Whereas the Guinean international has made a home in central midfield, Baku’s engine has been primarily utilized in right midfield or rightback since making the move to VfL Wolfsburg last October. There, Baku covered the second most distance of all Wolfsburg players, and even led the Bundesliga in sprints last season (1061).
It’s clear to see Ridle Baku’s exceptional output through his 2020/21 heatmap (above), covering practically every blade of grass on either side of the halfway line. The 23-year old was more than willing to make lung-busting runs forward as well as make the hard yards back to rescue a situation defensively. The comparisons to Keita don’t just stop there, with one of the major similarities between the two being their ability to carry possession forward with unusual ease.
With both players under 1.76m, the pair have had to learn how to use their low center of gravity to get the better of bigger, stronger, opponents. With quick changes of direction, a glue-like control, and fluid movement, Ridle Baku is able to wriggle free from any lunging challenges and create the attacking impulses which have made him such a resounding success at the Volkswagen Arena.
Following an opposition free kick, the ball finds the feet of Ridle Baku on the edge of his own box. Aware of the onrushing defender, the German international takes one good touch to control the ball and then with a quick change of direction leaves him for dead. With a better layoff Wolfsburg could have created a 3v2 situation in their favor.
Just minutes into the second half Baku once again showed his astute awareness and fluid change of direction. Having received a ball from Kevin Mbabu, Baku takes one touch to allow the opposing fullback to bite before turning in the blink of an eye and racing towards goal. With a slightly deeper cross, the 23-year old’s exceptional dribble could have been rewarded with a goal.
Even more so than Naby Keita, Ridle Baku’s comparison to Philipp Lahm shows what a generational talent Wolfsburg have on their books. Despite perceived physical deficiencies, Lahm was able to carve out a brilliant career through intelligent positioning and a complete mastery of his role. Pep Guardiola has even gone as far as to say that the Bavarian native is “the most intelligent player I have ever trained.”
Though Ridle Baku has a long way to go before winning 113 national team caps, and 17 major titles, the intelligence in his positional play is right in line with FC Bayern’s former captain. Whereas Lahm made the switch from rightback to defensive midfield in the latter stages of his career, Baku has undergone the opposite transition, playing primarily as a midfielder for Mainz before operating almost exclusively on the right flank at Wolfsburg.

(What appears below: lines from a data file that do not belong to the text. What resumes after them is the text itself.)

-- ==== Sys2Proof/Machine/Sync.lean ====
section
/-! DEFINITION. Barriers: BAR, BARA and BARW (17 R435-R437). -/

namespace Sys2Proof.Machine

/-- The name of the barrier an arrival of a context counts toward (R436). -/
def barKey (cid scope id : Nat) : BarKey :=
  { scope := scope, id := id
    domain := match scope with | 1 => coreOf cid | 2 => quadOf (coreOf cid) | _ => 0 }

/-- The count limit of a scope (R436). -/
def barLimit (scope : Nat) : Nat := match scope with | 1 => 8 | 2 => 32 | 3 => 4096 | 4 => 16384 | _ => 65535

/-- The episodes in progress of a scope: the instance's, or the virtual device's. -/
def State.episodes (s : State) (r : Run) (scope : Nat) : List Episode := if scope ≤ 3 then r.bars else (s.vd r.vd).bars

def State.setEpisodes (s : State) (r : Run) (scope : Nat) (l : List Episode) : State :=
  if scope ≤ 3 then s.modRun r.id fun r => { r with bars := l } else s.modVd r.vd fun v => { v with bars := l }

def insertNew (l : List Nat) (n : Nat) : List Nat := if l.contains n then l else l ++ [n]

/-- A departure: an acquire at the barrier's scope, and the end of the arrival (R309, R437, R21). -/
def State.depart (s : State) (cid : Nat) (k : BarKey) : State :=
  let s := s.modCtx cid fun c =>
    { c with bars := c.bars.filter fun a => a.key != k
             departedBars := if k.scope = 3 then insertNew c.departedBars k.id else c.departedBars }
  if s.acqWide (coreOf cid) k.scope then s.l1Flush (coreOf cid) else s

/-- A context waits at a barrier. -/
def Ctx.parkedAt (c : Ctx) (k : BarKey) : Bool :=
  c.park.any fun p => p.kind == ParkKind.bar && p.a == k.scope && p.b == k.id && p.l == [k.domain]

/-- The arrival of a saved context stands as one whose episode has completed (R182 BARDONE). -/
def SavedCtx.barDone (k : BarKey) (x : SavedCtx) : SavedCtx :=
  let bars := x.ctx.bars.map fun (a : Arrival) => if a.key = k then { a with done := true } else a
  { x with ctx := { x.ctx with bars := if x.ctx.parkedAt k && !(bars.any fun a => a.key == k) then bars ++ [{ key := k, done := true }] else bars } }

/-- What a completed episode is to one of its arrivers: a parked one departs, an outstanding arrival may depart, and a restored segment that waits
for a context has it noted. -/
def State.barDone (s : State) (k : BarKey) (cid : Nat) : State :=
  if 2 ^ 64 ≤ cid then
    { s with runs := s.runs.map fun (r : Run) => { r with waitSegs := r.waitSegs.map fun w => if w.cid = cid then w.barDone k else w } }
  else if (s.ctx cid).parkedAt k then (s.unpark cid).depart cid k
  else s.modCtx cid fun c => { c with bars := c.bars.map fun (a : Arrival) => if a.key = k then { a with done := true } else a }

/-- An arrival joins the episodes in progress: those that go on, and the earlier arrivers of the one it completes. -/
def arriveAt (eps : List Episode) (cid : Nat) (k : BarKey) (count : Nat) : List Episode × Option (List Nat) :=
  let e := (eps.find? fun e => e.key == k).getD { key := k, count := count, arrived := 0, who := [] }
  let rest := eps.filter fun e => e.key != k
  if e.arrived + 1 = e.count then (rest, some e.who)
  else (rest ++ [{ e with arrived := e.arrived + 1, who := e.who ++ [cid] }], none)

/-- An arrival that a context makes before it saves belongs to the cut in progress, and so does the completion of an episode by such arrivals
alone (R177). -/
def Run.cutArrival (r : Run) (cid key : Nat) (k : BarKey) (count : Nat) : Run :=
  if 3 < k.scope || r.savedElems.contains key then r
  else { r with cut := r.cut.map fun c =>
    match arriveAt c.bars cid k count with
    | (l, none) => { c with bars := l }
    | (l, some who) => { c with bars := l, ctxs := c.ctxs.map fun x => if who.contains x.cid then x.barDone k else x } }

/-- An arrival; the last of an episode completes it. Answers whether it did. -/
def State.arrive (s : State) (cid : Nat) (r : Run) (k : BarKey) (count : Nat) : State × Bool :=
  let key := (s.ctx cid).elemKey cid
  let s := s.modCtx cid fun c => { c with arrivedBars := if k.scope = 3 then insertNew c.arrivedBars k.id else c.arrivedBars }
  match arriveAt (s.episodes r k.scope) cid k count with
  | (l, none) => ((s.setEpisodes r k.scope l).modRun r.id fun r => r.cutArrival cid key k count, false)
  | (l, some who) => (who.foldl (fun s w => s.barDone k w) ((s.setEpisodes r k.scope l).modRun r.id fun r => r.cutArrival cid key k count), true)

def barPark (kind : ParkKind) (k : BarKey) : Park := { Park.of kind with a := k.scope, b := k.id, l := [k.domain] }

/-- BAR and BARA (R435, R437): the test of the count's limit, the wait for an earlier episode of the context's own, the test against the count of
the episode in progress, the wait for the context's earlier writes, then the arrival. -/
def barBody (cont : Bool) (scope id count : Nat) (s : State) (cid : Nat) : Eff :=
  match s.ctxRun cid with
  | none => .next s
  | some r =>
    let k := barKey cid scope id
    let clash := match (s.episodes r scope).find? fun e => e.key == k with
      | some e => e.count != count
      | none => false
    if count > barLimit scope then .trap 0x01 0 0
    else match (s.ctx cid).bars.find? fun a => a.key == k with
    | some { done := false, .. } => .park s (barPark .barEarlier k)
    | own =>
      if clash then .trap 0x01 0 0
      else if s.unacked cid then .park s (Park.of .fence)
      else
        let s := if own.isSome then s.depart cid k else s
        let (s, full) := s.arrive cid r k count
        if cont then .next (s.modCtx cid fun c => { c with bars := c.bars ++ [{ key := k, done := full }] })
        else if full then .next (s.depart cid k)
        else .wait s (barPark .bar k)

/-- BAR (R435). -/
def execBar (h : Hdr) (scope : BitVec 3) (id : BitVec 4) (count : BitVec 16) (s : State) : Step :=
  issue h (memFeats false scope []) 0 (certain (barBody false scope.toNat id.toNat count.toNat)) s

/-- BARA (R435). -/
def execBara (h : Hdr) (scope : BitVec 3) (id : BitVec 4) (count : BitVec 16) (s : State) : Step :=
  issue h (memFeats false scope []) 0 (certain (barBody true scope.toNat id.toNat count.toNat)) s

/-- BARW: departs from a completed episode, parks for one in progress, and otherwise completes at once (R435). -/
def barwBody (scope id : Nat) (s : State) (cid : Nat) : Eff :=
  let k := barKey cid scope id
  match (s.ctx cid).bars.find? fun a => a.key == k with
  | none => .next s
  | some a => if a.done then .next (s.depart cid k) else .wait s (barPark .bar k)

/-- BARW (R435). -/
def execBarw (h : Hdr) (scope : BitVec 3) (id : BitVec 4) (s : State) : Step :=
  issue h (memFeats false scope []) 0 (certain (barwBody scope.toNat id.toNat)) s

end Sys2Proof.Machine
end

Just as Lahm was adept at moving inside from rightback or dropping into the wide channels from a midfield role, Baku’s ability to drift into the halfspaces have made him an absolute nightmare for opposition fullbacks. The Under-21 European Championship last Spring were perhaps the best example of this. Baku, operating primarily at right midfield in a classic 4-2-3-1, was electric from start to finish, ending the competition with the most goal contributions as Germany lifted the title with a 1-0 victory over Portugal.
With an overlapping fullback behind Baku for 4 of Germany’s 6 matches, the Wolfsburg star was primarily tasked with dropping into the halfspaces to create central overloads. With his incredible game intelligence and history as a central midfielder, Baku created countless issues for opposition fullbacks who were caught between tracking him infield and/or protecting the wings.
Ridle Baku ended the tournament with a tournament-high 3 assists, with one of them setting up the goal in Germany’s victory over Portugal. (above) Recognizing the space afforded to him in-field, Baku drives at pace at the Portuguese fullback rather than retaining his width and slowing down the attack. A well-timed through ball full-ended the move for a simple finish from his now Wolfsburg teammate; Lukas Nmecha.
This isn’t to say that Baku isn’t adept at retaining his width though, with the 23-year old capable of providing dangerous aerial deliveries in typical fullback fashion.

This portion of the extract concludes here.